--- sidebar_position: 12 title: Benchmarking with Goose sidebar_label: Benchmark with Goose --- The Goose benchmarking system allows you to evaluate goose performance on complex tasks with one or more system configurations.

This guide covers how to use the `goose bench` command to run benchmarks and analyze results. ### Quick Start 1. The benchmarking system includes several evaluation suites.

Run the following to see a listing of every valid selector: ```bash goose bench selectors ``` 2. Create a basic configuration file: ```bash goose bench init-config -n bench-config.json cat bench-config.json { "models": [ { "provider": "databricks", "name": "goose", "parallel_safe": true } ], "evals": [ { "selector": "core", "parallel_safe": true } ], "repeat": 1 } ...etc. ``` 2. Run the benchmark: ```bash goose bench run -c bench-config.json ``` ## Configuration File The benchmark configuration is specified in a JSON file with the following structure: ```json { "models": [ { "provider": "databricks", "name": "goose", "parallel_safe": true, "tool_shim": { "use_tool_shim": false, "tool_shim_model": null } } ], "evals": [ { "selector": "core", "post_process_cmd": null, "parallel_safe": true } ], "include_dirs": [], "repeat": 2, "run_id": null, "eval_result_filename": "eval-results.json", "run_summary_filename": "run-results-summary.json", "env_file": null } ``` ### Configuration Options #### Models Section Each model entry in the `models` array specifies: - `provider`: The model provider (e.g., "databricks") - `name`: Model identifier - `parallel_safe`: Whether the model can be run in parallel - `tool_shim`: Optional configuration for tool shimming - `use_tool_shim`: Enable/disable tool shimming - `tool_shim_model`: Optional model to use for tool shimming #### Evals Section Each evaluation entry in the `evals` array specifies: - `selector`: The evaluation suite to run (e.g., "core") - `post_process_cmd`: Optional path to a post-processing script - `parallel_safe`: Whether the evaluation can run in parallel #### General Options - `include_dirs`: Additional directories to include in the evaluation - `repeat`: Number of times to repeat each evaluation - `run_id`: Optional identifier for the benchmark run - `eval_result_filename`: Name of the evaluation results file - `run_summary_filename`: Name of the summary results file - `env_file`: Optional path to an environment file ##### Mechanics of include_dirs option The `include_dirs` config parameter makes the items at all paths listed within the option, available to all evaluations.
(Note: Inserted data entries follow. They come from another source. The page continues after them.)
theorem mapGet_putWord {s : State} {k i : Nat} {e : W64} :
    mapGet 0 (s.putWord k e).tables i = if i = k then e else mapGet 0 s.tables i := by
  unfold State.putWord
  dsimp only
  split
  · rename_i he
    unfold mapDel
    rw [mapGet_filter (p := fun j => j != k)]
    by_cases h : i = k <;> simp [h, he]
  · rw [mapGet_mapSet]

/-- A search answers an index it may, from where it begins to its limit. -/
theorem firstFrom_some {ok : Nat → Bool} {limit n i t : Nat} (h : firstFrom ok limit n i = some t) :
    ok t = true ∧ i ≤ t ∧ t < limit := by
  induction n generalizing i with
  | zero => exact absurd h (by simp [firstFrom])
  | succ k ih =>
    unfold firstFrom at h
    split at h
    · exact absurd h (by simp)
    · split at h
      · injection h with h; subst h; exact ⟨by assumption, Nat.le_refl _, by omega⟩
      · obtain ⟨a, b, c⟩ := ih h; exact ⟨a, by omega, c⟩

/-! ## Fields of entries that the Study writes -/

theorem bitOf_tableEntry (t : Nat) : eValid (BitVec.ofNat 64 (1 + 2 ^ 16 * t)) = true := by
  simp only [eValid, bitOf, BitVec.toNat_ofNat]; grind

theorem eTable_tableEntry {t : Nat} (h : t < 2 ^ 16) : eTable (BitVec.ofNat 64 (1 + 2 ^ 16 * t)) = t := by
  simp only [eTable, bitsOf, BitVec.toNat_ofNat]; omega

theorem eSubtab_leafSubEntry {t : Nat} (h : t < 2 ^ 23) : eSubtab (leafSubEntry t) = t := by
  simp only [eSubtab, leafSubEntry, bitsOf, BitVec.toNat_ofNat]; omega

theorem leafSubEntry_ne (t : Nat) : leafSubEntry t ≠ 0 := by
  intro e
  have := congrArg BitVec.toNat e
  simp only [leafSubEntry, BitVec.toNat_ofNat, Nat.reducePow] at this
  change _ = 0 at this
  omega

theorem not_eValid_zero : ¬eValid 0 = true := by decide

/-! ## The operations -/

theorem tablesFit_nil : TablesFit [] [] [] [] where
  roots := by simp
  leafTabs := by simp
  subTabs := by simp
  words := by simp [mapGet]
  dirs := by simp
  dirsApart := by simp
  subs := by simp
  subsApart := by simp

namespace TablesFit
variable {rs : Map Nat} {ws ws' : Map W64} {lt st : List Nat}

theorem root_lt (h : TablesFit rs ws lt st) {n : Nat} (hn : (mapFind rs n).isSome) : n < 192 := by
  obtain ⟨r, hr⟩ := Option.isSome_iff_exists.1 hn
  exact (h.roots n r hr).1

/-- A leaf word is no directory entry, and a word of a subpage table is neither. -/
theorem leaf_ne (h : TablesFit rs ws lt st) {k : Nat} (hk : k / 4096 ∈ lt) : mapFind rs (k / 4096) = none := by
  cases e : mapFind rs (k / 4096) with
  | none => rfl
  | some r => have := (h.roots _ _ e).1; have := (h.leafTabs _ hk).1; omega

theorem sub_ne (h : TablesFit rs ws lt st) {k : Nat} (hk : k / 32 ∈ st) : mapFind rs (k / 4096) = none ∧ k / 4096 ∉ lt := by
  obtain ⟨a, -, b⟩ := h.subTabs _ hk
  have e : k / 32 / 128 = k / 4096 := by omega
  rw [e] at a b
  refine ⟨?_, b⟩
  cases e : mapFind rs (k / 4096) with
  | none => rfl
  | some r => have := (h.roots _ _ e).1; omega

/-- Write a leaf entry; one with SUB = 1 names a subpage table that no other names. -/
theorem setLeaf (h : TablesFit rs ws lt st) {k : Nat} {e : W64} (hk : k / 4096 ∈ lt)
    (hw : ∀ i, mapGet 0 ws' i = if i = k then e else mapGet 0 ws i)
    (he : eValid e → eSub e → eSubtab e ∈ st ∧ ∀ l, l ≠ k → l / 4096 ∈ lt → eValid (mapGet 0 ws l) → eSub (mapGet 0 ws l) →
      eSubtab (mapGet 0 ws l) ≠ eSubtab e) : TablesFit rs ws' lt st := by
  have root {i : Nat} (hi : (mapFind rs (i / 4096)).isSome) : mapGet 0 ws' i = mapGet 0 ws i := by
    rw [hw, if_neg]; rintro rfl; rw [h.leaf_ne hk] at hi; exact absurd hi (by simp)
  refine ⟨h.roots, h.leafTabs, h.subTabs, fun i hi => ?_, fun i hr hi => ?_, fun i j hi hj => ?_, fun i hi hv hs => ?_, fun i j hi hj => ?_⟩
  · by_cases e : i = k
    · exact e ▸ .inr (.inl hk)
    · rw [hw, if_neg e] at hi; exact h.words i hi
  · rw [root hr] at hi ⊢; exact h.dirs i hr hi
  · rw [root hi, root hj]; exact h.dirsApart i j hi hj
  · rw [hw] at hv hs ⊢
    split at hv <;> rename_i e <;> simp only [e, if_true, if_false] at hs ⊢
    · exact (he hv hs).1
    · exact h.subs i hi hv hs
  · rw [hw, hw]
    intro a b c d f
    by_cases ei : i = k <;> by_cases ej : j = k <;> simp only [ei, ej, if_true, if_false] at a b c d f ⊢
    · exact absurd f.symm ((he a b).2 j ej hj c d)
    · exact absurd f ((he c d).2 i ei hi a b)
    · exact h.subsApart i j hi hj a b c d f

/-- Write a word of a subpage table. -/
theorem setSub (h : TablesFit rs ws lt st) {k : Nat} {e : W64} (hk : k / 32 ∈ st)
    (hw : ∀ i, mapGet 0 ws' i = if i = k then e else mapGet 0 ws i) : TablesFit rs ws' lt st := by
  obtain ⟨nr, nl⟩ := h.sub_ne hk
  have root {i : Nat} (hi : (mapFind rs (i / 4096)).isSome) : mapGet 0 ws' i = mapGet 0 ws i := by
    rw [hw, if_neg]; rintro rfl; rw [nr] at hi; exact absurd hi (by simp)
  have leaf {i : Nat} (hi : i / 4096 ∈ lt) : mapGet 0 ws' i = mapGet 0 ws i := by
    rw [hw, if_neg]; rintro rfl; exact nl hi
  refine ⟨h.roots, h.leafTabs, h.subTabs, fun i hi => ?_, fun i hr hi => ?_, fun i j hi hj => ?_, fun i hi => ?_, fun i j hi hj => ?_⟩
  · by_cases e : i = k
    · exact e ▸ .inr (.inr hk)
    · rw [hw, if_neg e] at hi; exact h.words i hi
  · rw [root hr] at hi ⊢; exact h.dirs i hr hi
  · rw [root hi, root hj]; exact h.dirsApart i j hi hj
  · rw [leaf hi]; exact h.subs i hi
  · rw [leaf hi, leaf hj]; exact h.subsApart i j hi hj

/-- A new leaf table with the directory entry that names it. -/
theorem addLeafTab (h : TablesFit rs ws lt st) {k t : Nat} (hk : (mapFind rs (k / 4096)).isSome) (hz : mapGet 0 ws k = 0)
    (ht : t ∉ lt ∧ 192 ≤ t ∧ t < 2 ^ 16 ∧ ∀ u ∈ st, u / 128 ≠ t)
    (hw : ∀ i, mapGet 0 ws' i = if i = k then BitVec.ofNat 64 (1 + 2 ^ 16 * t) else mapGet 0 ws i) :
    TablesFit rs ws' (unitAdd lt t) st := by
  obtain ⟨t1, t2, t3, t4⟩ := ht
  have leaf {i : Nat} (hi : i / 4096 ∈ unitAdd lt t) : mapGet 0 ws' i = mapGet 0 ws i := by
    rw [hw, if_neg]
    rintro rfl
    have := h.root_lt hk
    rcases mem_unitAdd.1 hi with e | e
    · omega
    · have := (h.leafTabs _ e).1; omega
  have fresh {i : Nat} (hi : i / 4096 = t) : mapGet 0 ws i = 0 := by
    apply Classical.byContradiction
    intro hn
    rcases h.words i hn with e | e | e
    · have := h.root_lt e; omega
    · exact t1 (hi ▸ e)
    · exact t4 _ e (by omega)
  refine ⟨h.roots, fun u hu => ?_, fun u hu => ?_, fun i hi => ?_, fun i hr hi => ?_, fun i j ri rj => ?_, fun i hi => ?_, fun i j hi hj => ?_⟩
  · rcases mem_unitAdd.1 hu with e | e
    · omega
    · exact h.leafTabs u e
  · obtain ⟨a, b, c⟩ := h.subTabs u hu
    exact ⟨a, b, fun m => (mem_unitAdd.1 m).elim (t4 u hu) c⟩
  · by_cases e : i = k
    · exact e ▸ .inl hk
    · rw [hw, if_neg e] at hi
      rcases h.words i hi with e | e | e
      · exact .inl e
      · exact .inr (.inl (mem_unitAdd.2 (.inr e)))
      · exact .inr (.inr e)
  · rw [hw] at hi ⊢
    split
    · exact ⟨bitOf_tableEntry t, mem_unitAdd.2 (.inl (eTable_tableEntry t3))⟩
    · rename_i e
      rw [if_neg e] at hi
      exact ⟨(h.dirs i hr hi).1, mem_unitAdd.2 (.inr (h.dirs i hr hi).2)⟩
  · rw [hw, hw]
    intro a b f
    by_cases ei : i = k <;> by_cases ej : j = k <;> simp only [ei, ej, if_true, if_false] at a b f ⊢
    · rw [eTable_tableEntry t3] at f; exact absurd (f ▸ (h.dirs j rj b).2) t1
    · rw [eTable_tableEntry t3] at f; exact absurd (f ▸ (h.dirs i ri a).2) t1
    · exact h.dirsApart i j ri rj a b f
  · rw [leaf hi]
    intro a b
    rcases mem_unitAdd.1 hi with e | e
    · rw [fresh e] at a; exact absurd a not_eValid_zero
    · exact h.subs i e a b
  · rw [leaf hi, leaf hj]
    intro a b c d f
    rcases mem_unitAdd.1 hi with e | e
    · rw [fresh e] at a; exact absurd a not_eValid_zero
    · rcases mem_unitAdd.1 hj with e' | e'
      · rw [fresh e'] at c; exact absurd c not_eValid_zero
      · exact h.subsApart i j e e' a b c d f

/-- A new subpage table. -/
theorem addSubTab (h : TablesFit rs ws lt st) {t : Nat} (ht : 192 ≤ t / 128 ∧ t < 2 ^ 23 ∧ t / 128 ∉ lt) :
    TablesFit rs ws lt (unitAdd st t) where
  roots := h.roots
  leafTabs := h.leafTabs
  subTabs := fun u hu => (mem_unitAdd.1 hu).elim (fun e => e ▸ ht) (h.subTabs u)
  words := fun k hk => (h.words k hk).imp_right fun e => e.imp_right fun e => mem_unitAdd.2 (.inr e)
  dirs := h.dirs
  dirsApart := h.dirsApart
  subs := fun k hk a b => mem_unitAdd.2 (.inr (h.subs k hk a b))
  subsApart := h.subsApart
It accomplishes this by: * copying each included asset into the top-level directory created for each model/provider pair * at evaluation run-time * whichever assets is explicitly required by an evaluation gets copied into the eval-specific directory * only if the evaluation-code specifically pulls it in * and only if the evaluation actually is covered by one of the configured selectors and therefore runs ### Customizing Evaluations You can customize runs in several ways: 1. Using Post-Processing Commands after evaluation: ```json { "evals": [ { "selector": "core", "post_process_cmd": "/path/to/process-script.sh", "parallel_safe": true } ] } ``` 2. Including Additional Data: ```json { "include_dirs": [ "/path/to/custom/eval/data" ] } ``` 3. Setting Environment Variables: ```json { "env_file": "/path/to/env-file" } ``` ## Output and Results The benchmark generates two main output files within a file-hierarchy similar to the following.

Results from running ach model/provider pair are stored within their own directory: ```bash benchmark-${datetime}/ ${model}-${provider}[-tool-shim[-${shim-model}]]/ run-${i}/ ${an-include_dir-asset} run-results-summary.json core/developer/list_files/ ${an-include_dir-asset} run-results-summary.json ``` 1. `eval-results.json`: Contains detailed results from each evaluation, including: - Individual test case results - Model responses - Scoring metrics - Error logs 2. `run-results-summary.json`: A collection of all eval results across all suites. ### Debug Mode For detailed logging, you can enable debug mode: ```bash RUST_LOG=debug goose bench bench-config.json ``` ## Advanced Usage ### Tool Shimming Tool shimming allows you to use a non-tool-capable models with Goose, provided Ollama is installed on the system.

See this guide for important details on [tool shimming](experimental-features).